> _Exercise goal_: May I have, exactly as written, the line containing "(R36, R138). -/" and every line after it through the end of the listing below, and nothing else?

> _Input for this task_:
-- ==== Sys2Proof/Machine/CopyIns.lean ====
section
/-! DEFINITION. The copy, ring and tile instructions at issue: CPL, CPS, CPF, CPX, CPW, RINI, AWF, RLS, RSTA, TSTA and TBIND (R270 to
R275, R278 to R285). -/

namespace Sys2Proof.Machine

/-! ### Rings and destinations -/

/-- `%tinfo` of RING_MISUSE (R278). -/
def ringInfo (why : Nat) (r : Ring) : W64 := BitVec.ofNat 64 (r.toNat + 256 * why)

/-- A ring that an instruction names (R278). -/
def Task.ringOf (t : Task) (r : Ring) : Except (Cause × W64) RingSt :=
  match t.rings.get r.toNat with
  | none => .error (cRing, ringInfo 0x01 r)
  | some g => if g.init then .ok g else .error (cRing, ringInfo 0x04 r)

/-- A tile that an instruction names: its name and its entry (R225, R258). -/
def Task.tileOf (t : Task) (n : Tile) : Except (Cause × W64) (Nat × Nat) :=
  match t.tileKey n.toNat with
  | none => .error (cTile, tileInfo 0x01 n.toNat)
  | some k => .ok (n.toNat, k)

/-- The destination of a fill: a tile, or the ring's slot at WPTR, by the number that faults name and its entry (R271). -/
def Task.destOf (t : Task) : TileRef → Except (Cause × W64) (Nat × Nat)
  | .tile n => t.tileOf n
  | .ring r =>
    match t.ringOf r with
    | .error e => .error e
    | .ok g => .ok (g.first + g.wptr, g.first + g.wptr)

/-- The source of a store: a tile, or the ring's read slot (R272). -/
def Task.sourceOf (t : Task) : TileRef → Except (Cause × W64) (Nat × Nat)
  | .tile n => t.tileOf n
  | .ring r =>
    match t.ringOf r with
    | .error e => .error e
    | .ok g => .ok (g.first + g.rptr, g.first + g.rptr)

/-- The write pointer moved on (R271). -/
def RingSt.advanceW (g : RingSt) : RingSt :=
  let p := (g.wptr + 1) % g.count
  { g with wptr := p, wph := if p == 0 then !g.wph else g.wph }

/-- The read pointer moved on (R281). -/
def RingSt.advanceR (g : RingSt) : RingSt :=
  let p := (g.rptr + 1) % g.count
  { g with rptr := p, rph := if p == 0 then !g.rph else g.rph }

/-- A ring of a task changed. -/
def State.modRing (s : State) (t : Nat) (r : Ring) (f : RingSt → RingSt) : State :=
  s.modTask t fun x => { x with rings := x.rings.adjust f r.toNat }

/-- A fill begun: the slot FILLING in its phase, and the ring's write pointer moved on (R271). -/
def State.beginFill (s : State) (t : Nat) (dest : TileRef) (k : Nat) : State :=
  match dest with
  | .tile _ => s.modTile t k fun e => { e with st := .filling, phase := false, fault := none }
  | .ring r =>
    let ph := match (s.task t).rings.get r.toNat with
      | some g => g.wph
      | none => false
    (s.modTile t k fun e => { e with st := .filling, phase := ph, fault := none }).modRing t r RingSt.advanceW

/-- A fill that finds its destination not EMPTY waits in place (R271); an instruction that names a slot which a data fault has
filled raises its cause (R277) (DEDUCED, assumption log 27). -/
def destWait (dest : TileRef) (e : TileEnt) (x : Issue) (s : State) : Res :=
  match dest, e.st, e.fault with
  | .tile _, .ready, some (c, info) => .done s (x.trapAll c info)
  | _, _, _ => .wait s

/-! ### Descriptors at issue -/

/-- The outcome of reading a descriptor (R271): it stops the instruction, or gives the descriptor. -/
inductive DescRead where
  | stop (r : Res)
  | got (s : State) (bytes : List Byte)

/-- The descriptor read from global memory by the strand of the lowest lane of Active, or from scratchpad under `.dsp` (R270,
R271, R276). -/
def readDesc (i : Instr) (dsp : Bool) (a : W64) (x : Issue) (s : State) : DescRead :=
  let u := s.unit x.uid
  let t := s.task u.task
  if dsp then
    let off := a.toNat % 2 ^ 20
    if off % 128 != 0 then .stop (.done s (x.trapAll cMisalign (BitVec.ofNat 64 off)))
    else if t.spadSize < off + 128 then .stop (.done s (x.trapAll cSpad (BitVec.ofNat 64 off)))
    else .got s (t.spad.readN off 128)
  else if a.toNat % 128 != 0 then .stop (.done s (x.trapAll cMisalign a))
  else
    match s.laneXlat x.uid a 128 .r with
    | .fault c info => .stop (.done s (x.trapAll c info))
    | .miss pages => .stop (.wait (s.pageFault x i pages))
    | .ok pas =>
      match (s.fillTlb u.core t.asn a.toNat).readLanes u.core x.uid [(lowest x.act, pas)] with
      | .wait q => .stop (.wait q)
      | .done q vals _ fill =>
        match vals with
        | [] => .stop (.done q (x.trapAll cLink a))
        | v :: _ => .got (q.request u.core x.uid [] fill).2 v.2

/-- The coordinates of a box (R268). -/
def Unit.coords (u : Unit) (b : Reg) : List Int :=
  let w (k : Nat) : W64 := u.src64 (Reg.ofCode (b.code + BitVec.ofNat 8 k)) 0
  [(lo32 (w 0)).toInt, (hi32 (w 0)).toInt, (lo32 (w 1)).toInt, (hi32 (w 1)).toInt, (lo32 (w 2)).toInt]

/-- A copy put in flight. -/
def State.putCopy (s : State) (x : Issue) (f : CopyOp → CopyOp) : Nat × State :=
  let u := s.unit x.uid
  let (draw, s1) := s.draw
  let (id, s2) := s1.fresh
  let o : CopyOp :=
    { unit := x.uid, lane := lowest x.act, task := u.task, pc := x.pc, kind := .fill 0#32, desc := [], coords := [],
      ext := none, a := 0#64, b := 0#64, tile := 0, hdr := [], count := 0, version := none, started := false, wrote := false,
      fault := none, lines := [], served := [], draw := draw }
  (id, s2.setCopy u.core id (f o))

/-- A fill put on its way: reads of other packages are sent, and a page that it meets is told to the coalescer (R277). -/
def State.kickFill (s : State) (core id : Nat) : State :=
  match s.copyOp core id with
  | none => s
  | some o =>
    match s.runFill core id o with
    | .wait t => t
    | .miss _ g => s.copyMiss core id o g
    | _ => s

/-! ### CPL -/

/-- A slot filled by a box of zero extent, at once (R269). -/
def State.zeroFill (s : State) (t : Nat) (dest : TileRef) (k kindw rows cols : Nat) (scales : List Byte) : State :=
  let h := ({ TileHdr.plain kindw rows cols with status := 4, scales := scales }).sized
  (s.beginFill t dest k).fillSlot t k (hdrBytes h) [] none

/-- CPL past the reading of its descriptor (R271). -/
def cplGo (aon : Bool) (dest : TileRef) (n k : Nat) (bs : List Byte) (coords : List Int) (ext : Option Nat) (x : Issue)
    (s : State) : Res :=
  let u := s.unit x.uid
  let e := (s.task u.task).tileEnt k
  let d := descOf bs coords ext
  match descBad bs d true aon with
  | some (reason, off) => .done s (x.trapAll cMeta (metaInfo reason off 0xFF))
  | none =>
    if !d.image && decide (256 * e.cap < d.loadHdr.count) then .done s (x.trapAll cTile (tileInfo 0x03 n))
    else if e.st != .empty then destWait dest e x s
    else if d.zeroBox then .done (s.zeroFill u.task dest k d.kindw d.shape.1 d.shape.2 []) []
    else
      let (id, s1) := (s.beginFill u.task dest k).putCopy x fun o =>
        { o with kind := .load aon, desc := bs, coords := coords, ext := ext, tile := k }
      .done (s1.kickFill u.core id) []

/-- CPL (R271). -/
def cplBody (i : Instr) (aon dsp : Bool) (ext : Option Reg) (dest : TileRef) (a b : Reg) (x : Issue) (s : State) : Res :=
  if x.act == 0#64 then .done s []
  else
    let u := s.unit x.uid
    match (s.task u.task).destOf dest with
    | .error (c, info) => .done s (x.trapAll c info)
    | .ok (n, k) =>
      match readDesc i dsp (u.src64 a 0) x s with
      | .stop r => r
      | .got s1 bs => cplGo aon dest n k bs (u.coords b) (ext.map fun r => (u.src32 r 0).toNat) x s1

/-- CPL (R270, R271). -/
def execCpl (h : Hdr) (aon dsp : Bool) (ext : Option Reg) (dest : TileRef) (a b : Reg) (s : State) :
    Host.Outcome State Fault Refusal :=
  runIssue h (.cpl h aon dsp ext dest a b) (cplBody (.cpl h aon dsp ext dest a b) aon dsp ext dest a b) s

/-! ### CPS -/

/-- The mismatch of a source with a storage format, if any: the offset of REASON 0x18 (R267, R272). -/
def sourceMismatch (d : Desc) (h : TileHdr) : Option Nat :=
  if d.image then none
  else if h.kind != stoKind d.sto then some 0x00
  else if d.twoFour && h.sparse != 0 && !(h.sparse == 1 && h.n == 2 && h.m == 4) then some 0x00
  else if d.sto == 0x07 && h.sparse != 0 && (zeroCode h.codebook).isNone then some 0x20
  else none

/-- CPS past the settling of its source's state (R272). -/
def cpsGo (keep aon : Bool) (src : TileRef) (n k : Nat) (bs : List Byte) (coords : List Int) (x : Issue) (s : State) : Res :=
  let u := s.unit x.uid
  let t := s.task u.task
  let e := t.tileEnt k
  let d := descOf bs coords none
  match t.tileFault e n with
  | some (c, info) => .done s (x.trapAll c info)
  | none =>
    let hb := t.spad.readN e.base.toNat 256
    let h := hdrOf hb
    match sourceMismatch d h with
    | some off => .done s (x.trapAll cMeta (metaInfo 0x18 off n))
    | none =>
      match (if d.image then some d else d.storeBox h) with
      | none => .done s (x.trapAll cMeta (metaInfo 0x11 0x34 0xFF))
      | some d1 =>
        let s1 := s.modTile u.task k fun y => { y with st := .draining }
        let s2 := match src with
          | .ring r => s1.modRing u.task r RingSt.advanceR
          | .tile _ => s1
        let (_, s3) := s2.putCopy x fun o =>
          { o with
            kind := .store keep aon, desc := bs, coords := coords,
            ext := if d.image then none else some (d1.box.getD 0 0 + 2 ^ 16 * d1.box.getD 1 0), tile := k, hdr := hb,
            count := h.count }
        .done (s3.startStores u.core) []
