/-- STEAL_MESSAGE: the die that the thief asks next gives its oldest block where it holds at least 16 entries, and else
declines (R132). -/
def evStealMessage (die thief part : Nat) (s : State) : State :=
  match ((s.die thief).dry.get part).getD [] with
  | [] => s
  | x :: xs =>
    if x != die then s
    else if (s.canopyOf die part).length < 16 then
      s.modDie thief fun d => { d with dry := if xs.isEmpty then d.dry.del part else d.dry.set part xs }
    else
      let b := oldestBlock (s.canopyOf die part)
      (s.modDie die fun d => { d with canopy := without d.canopy b }).modDie thief fun d =>
        { d with dry := d.dry.del part, stolen := d.stolen.set part b }

/-- STEAL_REPLY: a dry distributor receives a stolen block (R132). -/
def evStealReply (die _donor part : Nat) (s : State) : State :=
  match (s.die die).stolen.get part with
  | none => s
  | some b =>
    match s.pushCanopies die b with
    | some t => t.modDie die fun d => { d with stolen := d.stolen.del part }
    | none => s

/-! ### Parking (R148) -/

/-- The blocked states in which a group may be parked (R148). -/
def Wait.parks : Wait → Bool
  | .await => true
  | .exit => true
  | .rfl .. => true
  | .rgrow .. => true
  | .syng => true
  | .awf .. => true
  | .cps .. => true
  | .ord => true
  | .qpop .. => true
  | .qpush .. => true
  | .grant .. => true
  | _ => false

/-- Whether a unit lets its task be parked: a group or a sequencer all of whose entries are blocked, one at least in a state of
R148; an access context at any time. -/
def Unit.mayPark (u : Unit) : Bool :=
  u.kind == .acc || u.isOver
    || (u.runAhead.isNone && u.service.isEmpty && u.frontier.all (fun e => e.blk.isSome && e.blk != some .escalated
        && e.blk != some (.stopped true) && e.blk != some (.stopped false))
      && u.frontier.any fun e => match e.blk with
        | some w => w.parks
        | none => false)

/-- The cycles for which a child or a glade entry must wait (R143, R148). -/
def parkLimit : Nat := 65536

/-- The lowest spill slot of a partition that holds nothing and that no core's SSLOT or FSLOT names (R151, R421). -/
def State.freeSpillSlot (s : State) (part : Nat) : Option Nat :=
  let p := s.part part
  let named := (s.partCores part).flatMap fun c => [(s.core c).sslot.toNat, (s.core c).fslot.toNat]
  (List.range p.arena.splCnt.toNat).find? fun k => (p.slots.get k).isNone && !named.contains k

/-- Whether nothing of a task is in flight on its core: no copy, no matrix operation, no line owned by a stream, no load
(DEDUCED, assumption log 42). -/
def State.quiet (s : State) (t : Nat) : Bool :=
  let k := s.task t
  let c := (s.core k.core).ctx
  !(c.copies.vals.any fun o => o.task == t) && !(c.mops.any fun o => o.task == t)
    && k.units.all fun uid => (s.unit uid).vpend.all (fun v => v.req == 0)
      && (s.unit uid).streams.vals.all fun x => x.lines.isEmpty

/-- Whether a task may be parked (R148). -/
def State.parkable (s : State) (t : Nat) : Bool :=
  let k := s.task t
  let c := s.core k.core
  k.st == .resident && !c.spill && s.quiet t && (k.units.map s.unit).all Unit.mayPark
    && match k.awaitSince with
      | some x => decide (parkLimit ≤ (c.cyc - x).toNat)
      | none => false

/-- PARK: the spill engine begins to write the task's context to a free slot (R148, R151). -/
def evPark (t : Nat) (s : State) : State :=
  let k := s.task t
  if !s.parkable t then s
  else
    match s.freeSpillSlot k.part with
    | none => s
    | some n =>
      ((s.modPart k.part fun p => { p with slots := p.slots.set n (.park t) }).setTask t
        { k with st := .parking, slot := some n }).modCore k.core fun c => { c with spill := true, spillWork := [t] }

/-- The frames of a task's lanes. -/
def State.framesOf (s : State) (t : Nat) : List Nat :=
  (s.task t).units.flatMap fun uid => (s.unit uid).lanes.vals.filterMap Lane.frame

/-- The frames of a task with one STATUS given another. -/
def State.setStatus (s : State) (t a b : Nat) : State :=
  let put (f : Frame) : Frame := if f.status == a then { f with status := b } else f
  { s with frames := (s.framesOf t).foldl (fun m x => m.adjust put x) s.frames }

/-- A parked task's footprint freed, its planes kept with it and their hold released, its awaiting frames in STATUS 4 (R148,
R337). -/
def State.parkDone (s : State) (t : Nat) : State :=
  let k := s.task t
  let c := (s.core k.core).ctx
  let held := c.hold == some t
  let s1 := s.modCtx k.core fun x =>
    { x with
      tasks := x.tasks.filter fun n => n != t
      rgrow := x.rgrow.filter fun g => !k.units.contains g.1
      hold := if held then Option.none else x.hold
      active := if held then Plane.none else x.active
      shadow := if held then Plane.none else x.shadow }
  let planes := if held then some (c.active, c.shadow) else none
  if (s.tasks.get t).isNone then s
  else (s1.setTask t { k with st := .parked, awaitSince := none, planes := planes }).setStatus t 2 4

/-- The demand of a parked task: its record's, with the registers that its groups hold (R133, R144). -/
def State.parkedDemand (s : State) (t : Nat) : Demand :=
  let k := s.task t
  let us := s.heldUnits k
  let gs := us.filter fun u => u.kind == .group
  { recDemand k.record with
    widths := gs.map Unit.width, regs := gs.foldl (fun n u => n + groupBytes u.width u.regs) 0,
    seqs := (us.filter fun u => u.kind == .seq).length, accs := (us.filter fun u => u.kind == .acc).length }

/-- The lane slots that a parked task would take, where it may resume (R148, R337). -/
def State.resumable (s : State) (t : Nat) : Option (List Nat) :=
  let k := s.task t
  let free := (s.framesOf t).any fun a => match s.frames.get a with
    | some f => f.status == 4 && f.pend == 0
    | none => false
  if k.st == .parked && free && !(k.planes.isSome && (s.core k.core).ctx.hold.isSome) then
    s.fitsBeside k.core (s.held k.core) (s.parkedDemand t) 0 0
  else none

/-- The RGROW requests of a unit made afresh (R148). -/
def Unit.growReqs (u : Unit) (uid : Nat) (cyc : W64) : List (Nat × Nat × Reg × W64) :=
  u.frontier.filterMap fun e => match e.blk with
    | some (.rgrow d n) => some (uid, n, d, cyc)
    | _ => none

/-- New lane slots for the groups of a task. -/
def State.reslot (s : State) : List Nat → List Nat → State
  | uid :: us, a :: as =>
    if (s.unit uid).kind == .group && !(s.unit uid).isOver then (s.modUnit uid fun u => { u with slot := a / 8 }).reslot us as
    else s.reslot us (a :: as)
  | _, _ => s

/-- PARK_RESUME: a parked task is resident again on its own core; its first issue waits for the restore (R135, R148). -/
def evParkResume (t : Nat) (s : State) : State :=
  let k := s.task t
  match s.resumable t with
  | none => s
  | some slots =>
    let ctxNo := s.freeContext k.core
    let cyc := (s.core k.core).cyc
    let k1 : Task := { k with st := .resident, restoring := true, planes := none, lastAct := cyc, hungSent := false }
    let grow := k.units.flatMap fun uid => (s.unit uid).growReqs uid cyc
    let s1 := (s.setTask t k1).modCtx k.core fun x =>
      let y : CoreCtx := { x with tasks := x.tasks ++ [t], rgrow := x.rgrow ++ grow }
      match k.planes with
      | some p => { y with hold := some t, active := p.1, shadow := p.2 }
      | none => y
    ((k.units.foldl (fun st uid => st.modUnit uid fun u => if u.kind == .acc then { u with slot := ctxNo } else u) s1).reslot
      k.units slots).setStatus t 4 2

/-- SPILL_RESTORE: the restore of a resumed or inheriting task is done, and its slot is free (R135). -/
def evSpillRestore (t : Nat) (s : State) : State :=
  let k := s.task t
  if !k.restoring then s
  else
    let s1 := match k.slot with
      | some n => s.modPart k.part fun p => { p with slots := p.slots.del n }
      | none => s
    s1.setTask t { k with restoring := false, slot := none }

/-! ### Pending inheritances (R143) -/

/-- INHERITANCE_SPILL: a pending inheritance that has held back a glade entry for 65,536 cycles goes to a spill slot (R143). -/
def evInheritanceSpill (t : Nat) (s : State) : State :=
  let k := s.task t
  let c := s.core k.core
  match c.failSince.get t with
  | none => s
  | some x =>
    if k.st != .pending || !c.ctx.tasks.contains t || decide ((c.cyc - x).toNat < parkLimit) then s
    else
      match s.freeSpillSlot k.part with
      | none => s
      | some n =>
        (((s.modPart k.part fun p => { p with slots := p.slots.set n (.inherit t) }).setTask t
          { k with slot := some n }).modCtx k.core fun y => { y with tasks := y.tasks.filter fun m => m != t }).modCore k.core
            fun y => { y with failSince := y.failSince.del t }

/-! ### Placement and completion -/

/-- The parked tasks of a core that may resume, in order. -/
def State.resumeList (s : State) (core : Nat) : List Nat :=
  (s.tasks.filter fun p => p.2.core == core && p.2.st == .parked && (s.resumable p.1).isSome).map Prod.fst

/-- PLACEMENT: a core places the first that fits, a parked task first (R134, R135). A swap in progress and a core held in reset
place nothing. -/
def evPlacement (core : Nat) (s : State) : State :=
  if !s.mayPlace core then s
  else
    match s.resumeList core with
    | t :: _ => evParkResume t s
    | [] => s.placeOne core

/-- CHILD_COMPLETION: the completion of a task without successor is counted by its parent or its launch (R36, R138). -/
def evChildCompletion (t : Nat) (s : State) : State :=
  match s.tasks.get t with
  | some k => if k.st == .done then s.childDone t else s
  | none => s

/-- TASK_COMPLETION: a task whose strands, context and engine operations have ended completes (R138). -/
def evTaskCompletion (t : Nat) (s : State) : State := if s.taskEnded t then s.completeTask t else s

/-! ### RGROW (R144, R149) -/

/-- The priority of the task of a unit. -/
def State.unitPrio (s : State) (uid : Nat) : Nat := recPrio (s.task (s.unit uid).task).record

> _Answer box_:
/-- CHILD_COMPLETION: the completion of a task without successor is counted by its parent or its launch (R36, R138). -/
def evChildCompletion (t : Nat) (s : State) : State :=
  match s.tasks.get t with
  | some k => if k.st == .done then s.childDone t else s
  | none => s

/-- TASK_COMPLETION: a task whose strands, context and engine operations have ended completes (R138). -/
def evTaskCompletion (t : Nat) (s : State) : State := if s.taskEnded t then s.completeTask t else s

/-! ### RGROW (R144, R149) -/

/-- The priority of the task of a unit. -/
def State.unitPrio (s : State) (uid : Nat) : Nat := recPrio (s.task (s.unit uid).task).record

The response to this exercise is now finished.